# Metamath Proof Explorer

## Axiom ax-7

Description: Axiom of Equality. One of the equality and substitution axioms of predicate calculus with equality. It states that equality is a right-Euclidean binary relation (this is similar, but not identical, to being transitive, which is proved as equtr ). This axiom scheme is a sub-scheme of Axiom Scheme B8 of system S2 of Tarski, p. 75, whose general form cannot be represented with our notation. Also appears as Axiom C7 of Monk2 p. 105 and Axiom Scheme C8' in Megill p. 448 (p. 16 of the preprint).

The equality symbol was invented in 1557 by Robert Recorde. He chose a pair of parallel lines of the same length because "noe .2. thynges, can be moare equalle".

We prove in ax7 that this axiom can be recovered from its weakened version ax7v where x and y are assumed to be disjoint variables.
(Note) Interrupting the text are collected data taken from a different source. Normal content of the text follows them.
/-! ## State.setPart -/

@[simp] theorem State.setPart_clk (s : State) (p : Nat) (e : Part) : (s.setPart p e).clk = s.clk := rfl
@[simp] theorem State.setPart_agenda (s : State) (p : Nat) (e : Part) : (s.setPart p e).agenda = s.agenda := rfl
@[simp] theorem State.setPart_timed (s : State) (p : Nat) (e : Part) : (s.setPart p e).timed = s.timed := rfl
@[simp] theorem State.setPart_pace (s : State) (p : Nat) (e : Part) : (s.setPart p e).pace = s.pace := rfl
@[simp] theorem State.setPart_core (s : State) (p : Nat) (e : Part) : (s.setPart p e).core = s.core := rfl
@[simp] theorem State.setPart_ctx (s : State) (p : Nat) (e : Part) : (s.setPart p e).ctx = s.ctx := rfl
@[simp] theorem State.setPart_turn (s : State) (p : Nat) (e : Part) : (s.setPart p e).turn = s.turn := rfl
@[simp] theorem State.setPart_issued (s : State) (p : Nat) (e : Part) : (s.setPart p e).issued = s.issued := rfl
@[simp] theorem State.setPart_ir (s : State) (p : Nat) (e : Part) : (s.setPart p e).ir = s.ir := rfl
@[simp] theorem State.setPart_len (s : State) (p : Nat) (e : Part) : (s.setPart p e).len = s.len := rfl
@[simp] theorem State.setPart_mem (s : State) (p : Nat) (e : Part) : (s.setPart p e).mem = s.mem := rfl
@[simp] theorem State.setPart_hostMem (s : State) (p : Nat) (e : Part) : (s.setPart p e).hostMem = s.hostMem := rfl
@[simp] theorem State.setPart_l2 (s : State) (p : Nat) (e : Part) : (s.setPart p e).l2 = s.l2 := rfl
@[simp] theorem State.setPart_stk (s : State) (p : Nat) (e : Part) : (s.setPart p e).stk = s.stk := rfl
@[simp] theorem State.setPart_l2Priv (s : State) (p : Nat) (e : Part) : (s.setPart p e).l2Priv = s.l2Priv := rfl
@[simp] theorem State.setPart_tcs (s : State) (p : Nat) (e : Part) : (s.setPart p e).tcs = s.tcs := rfl
@[simp] theorem State.setPart_views (s : State) (p : Nat) (e : Part) : (s.setPart p e).views = s.views := rfl
@[simp] theorem State.setPart_edge (s : State) (p : Nat) (e : Part) : (s.setPart p e).edge = s.edge := rfl
@[simp] theorem State.setPart_snooped (s : State) (p : Nat) (e : Part) : (s.setPart p e).snooped = s.snooped := rfl
@[simp] theorem State.setPart_cores (s : State) (p : Nat) (e : Part) : (s.setPart p e).cores = s.cores := rfl
@[simp] theorem State.setPart_spare (s : State) (p : Nat) (e : Part) : (s.setPart p e).spare = s.spare := rfl
@[simp] theorem State.setPart_units (s : State) (p : Nat) (e : Part) : (s.setPart p e).units = s.units := rfl
@[simp] theorem State.setPart_threads (s : State) (p : Nat) (e : Part) : (s.setPart p e).threads = s.threads := rfl
@[simp] theorem State.setPart_tltLog (s : State) (p : Nat) (e : Part) : (s.setPart p e).tltLog = s.tltLog := rfl
@[simp] theorem State.setPart_keyCtr (s : State) (p : Nat) (e : Part) : (s.setPart p e).keyCtr = s.keyCtr := rfl
@[simp] theorem State.setPart_reqs (s : State) (p : Nat) (e : Part) : (s.setPart p e).reqs = s.reqs := rfl
@[simp] theorem State.setPart_nextReq (s : State) (p : Nat) (e : Part) : (s.setPart p e).nextReq = s.nextReq := rfl
@[simp] theorem State.setPart_flight (s : State) (p : Nat) (e : Part) : (s.setPart p e).flight = s.flight := rfl
@[simp] theorem State.setPart_notes (s : State) (p : Nat) (e : Part) : (s.setPart p e).notes = s.notes := rfl
@[simp] theorem State.setPart_monitors (s : State) (p : Nat) (e : Part) : (s.setPart p e).monitors = s.monitors := rfl
@[simp] theorem State.setPart_invs (s : State) (p : Nat) (e : Part) : (s.setPart p e).invs = s.invs := rfl
@[simp] theorem State.setPart_launches (s : State) (p : Nat) (e : Part) : (s.setPart p e).launches = s.launches := rfl
@[simp] theorem State.setPart_graphs (s : State) (p : Nat) (e : Part) : (s.setPart p e).graphs = s.graphs := rfl
@[simp] theorem State.setPart_phases (s : State) (p : Nat) (e : Part) : (s.setPart p e).phases = s.phases := rfl
@[simp] theorem State.setPart_jobs (s : State) (p : Nat) (e : Part) : (s.setPart p e).jobs = s.jobs := rfl
@[simp] theorem State.setPart_recs (s : State) (p : Nat) (e : Part) : (s.setPart p e).recs = s.recs := rfl
@[simp] theorem State.setPart_nextRec (s : State) (p : Nat) (e : Part) : (s.setPart p e).nextRec = s.nextRec := rfl
@[simp] theorem State.setPart_haltCtr (s : State) (p : Nat) (e : Part) : (s.setPart p e).haltCtr = s.haltCtr := rfl
@[simp] theorem State.setPart_grants (s : State) (p : Nat) (e : Part) : (s.setPart p e).grants = s.grants := rfl
@[simp] theorem State.setPart_asBase (s : State) (p : Nat) (e : Part) : (s.setPart p e).asBase = s.asBase := rfl
@[simp] theorem State.setPart_tltBase (s : State) (p : Nat) (e : Part) : (s.setPart p e).tltBase = s.tltBase := rfl
@[simp] theorem State.setPart_slotBase (s : State) (p : Nat) (e : Part) : (s.setPart p e).slotBase = s.slotBase := rfl
@[simp] theorem State.setPart_frozen (s : State) (p : Nat) (e : Part) : (s.setPart p e).frozen = s.frozen := rfl
@[simp] theorem State.setPart_slots (s : State) (p : Nat) (e : Part) : (s.setPart p e).slots = s.slots := rfl
@[simp] theorem State.setPart_gens (s : State) (p : Nat) (e : Part) : (s.setPart p e).gens = s.gens := rfl
@[simp] theorem State.setPart_cmap (s : State) (p : Nat) (e : Part) : (s.setPart p e).cmap = s.cmap := rfl
@[simp] theorem State.setPart_nclus (s : State) (p : Nat) (e : Part) : (s.setPart p e).nclus = s.nclus := rfl
@[simp] theorem State.setPart_dies (s : State) (p : Nat) (e : Part) : (s.setPart p e).dies = s.dies := rfl
@[simp] theorem State.setPart_gdev (s : State) (p : Nat) (e : Part) : (s.setPart p e).gdev = s.gdev := rfl
@[simp] theorem State.setPart_partNo (s : State) (p : Nat) (e : Part) : (s.setPart p e).partNo = s.partNo := rfl
@[simp] theorem State.setPart_carve (s : State) (p : Nat) (e : Part) : (s.setPart p e).carve = s.carve := rfl
@[simp] theorem State.setPart_peer (s : State) (p : Nat) (e : Part) : (s.setPart p e).peer = s.peer := rfl
@[simp] theorem State.setPart_windows (s : State) (p : Nat) (e : Part) : (s.setPart p e).windows = s.windows := rfl
@[simp] theorem State.setPart_parts (s : State) (p : Nat) (e : Part) : (s.setPart p e).parts = s.parts.set p e := rfl
@[simp] theorem State.setPart_stages (s : State) (p : Nat) (e : Part) : (s.setPart p e).stages = s.stages := rfl
@[simp] theorem State.setPart_peers (s : State) (p : Nat) (e : Part) : (s.setPart p e).peers = s.peers := rfl
@[simp] theorem State.setPart_routes (s : State) (p : Nat) (e : Part) : (s.setPart p e).routes = s.routes := rfl
@[simp] theorem State.setPart_ports (s : State) (p : Nat) (e : Part) : (s.setPart p e).ports = s.ports := rfl
@[simp] theorem State.setPart_inbound (s : State) (p : Nat) (e : Part) : (s.setPart p e).inbound = s.inbound := rfl
@[simp] theorem State.setPart_resps (s : State) (p : Nat) (e : Part) : (s.setPart p e).resps = s.resps := rfl
@[simp] theorem State.setPart_linkHeld (s : State) (p : Nat) (e : Part) : (s.setPart p e).linkHeld = s.linkHeld := rfl
@[simp] theorem State.setPart_captures (s : State) (p : Nat) (e : Part) : (s.setPart p e).captures = s.captures := rfl
@[simp] theorem State.setPart_nextTag (s : State) (p : Nat) (e : Part) : (s.setPart p e).nextTag = s.nextTag := rfl
@[simp] theorem State.setPart_awin (s : State) (p : Nat) (e : Part) : (s.setPart p e).awin = s.awin := rfl
@[simp] theorem State.setPart_hostData (s : State) (p : Nat) (e : Part) : (s.setPart p e).hostData = s.hostData := rfl
@[simp] theorem State.setPart_hostPoison (s : State) (p : Nat) (e : Part) : (s.setPart p e).hostPoison = s.hostPoison := rfl
@[simp] theorem State.setPart_priOut (s : State) (p : Nat) (e : Part) : (s.setPart p e).priOut = s.priOut := rfl
@[simp] theorem State.setPart_priWait (s : State) (p : Nat) (e : Part) : (s.setPart p e).priWait = s.priWait := rfl
@[simp] theorem State.setPart_hdmBase (s : State) (p : Nat) (e : Part) : (s.setPart p e).hdmBase = s.hdmBase := rfl
@[simp] theorem State.setPart_priRefused (s : State) (p : Nat) (e : Part) : (s.setPart p e).priRefused = s.priRefused := rfl
@[simp] theorem State.setPart_frames (s : State) (p : Nat) (e : Part) : (s.setPart p e).frames = s.frames := rfl
@[simp] theorem State.setPart_nextToken (s : State) (p : Nat) (e : Part) : (s.setPart p e).nextToken = s.nextToken := rfl
@[simp] theorem State.setPart_gated (s : State) (p : Nat) (e : Part) : (s.setPart p e).gated = s.gated := rfl
@[simp] theorem State.setPart_clusOff (s : State) (p : Nat) (e : Part) : (s.setPart p e).clusOff = s.clusOff := rfl
@[simp] theorem State.setPart_islands (s : State) (p : Nat) (e : Part) : (s.setPart p e).islands = s.islands := rfl
@[simp] theorem State.setPart_mcap (s : State) (p : Nat) (e : Part) : (s.setPart p e).mcap = s.mcap := rfl
@[simp] theorem State.setPart_mdraw (s : State) (p : Nat) (e : Part) : (s.setPart p e).mdraw = s.mdraw := rfl
@[simp] theorem State.setPart_capping (s : State) (p : Nat) (e : Part) : (s.setPart p e).capping = s.capping := rfl
@[simp] theorem State.setPart_boot (s : State) (p : Nat) (e : Part) : (s.setPart p e).boot = s.boot := rfl
@[simp] theorem State.setPart_pkgLog (s : State) (p : Nat) (e : Part) : (s.setPart p e).pkgLog = s.pkgLog := rfl
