-- ==== Sys2Proof/Laws/Exec.lean ====
section
/-!
SUPPORT. What exec calls for each instruction: one equation per constructor, so that no proof unfolds the whole dispatch.
-/
namespace Sys2Proof.Machine

set_option Elab.async false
In particular, the only theorem referencing ax-7 should be ax7v . See the comment of ax7v for more details on these matters. (Contributed by NM, 10-Jan-1993) (Revised by BJ, 7-Dec-2020) Use ax7 instead. (New usage is discouraged.)

Ref Expression
Assertion ax-7 ${⊢}{x}={y}\to \left({x}={z}\to {y}={z}\right)$

### Detailed syntax breakdown

Step Hyp Ref Expression
0 vx ${setvar}{x}$
1 0 cv ${setvar}{x}$
2 vy ${setvar}{y}$
3 2 cv ${setvar}{y}$
4 1 3 wceq ${wff}{x}={y}$
5 vz ${setvar}{z}$
6 5 cv ${setvar}{z}$
7 1 6 wceq ${wff}{x}={z}$
8 3 6 wceq ${wff}{y}={z}$
9 7 8 wi ${wff}\left({x}={z}\to {y}={z}\right)$
10 4 9 wi ${wff}\left({x}={y}\to \left({x}={z}\to {y}={z}\right)\right)$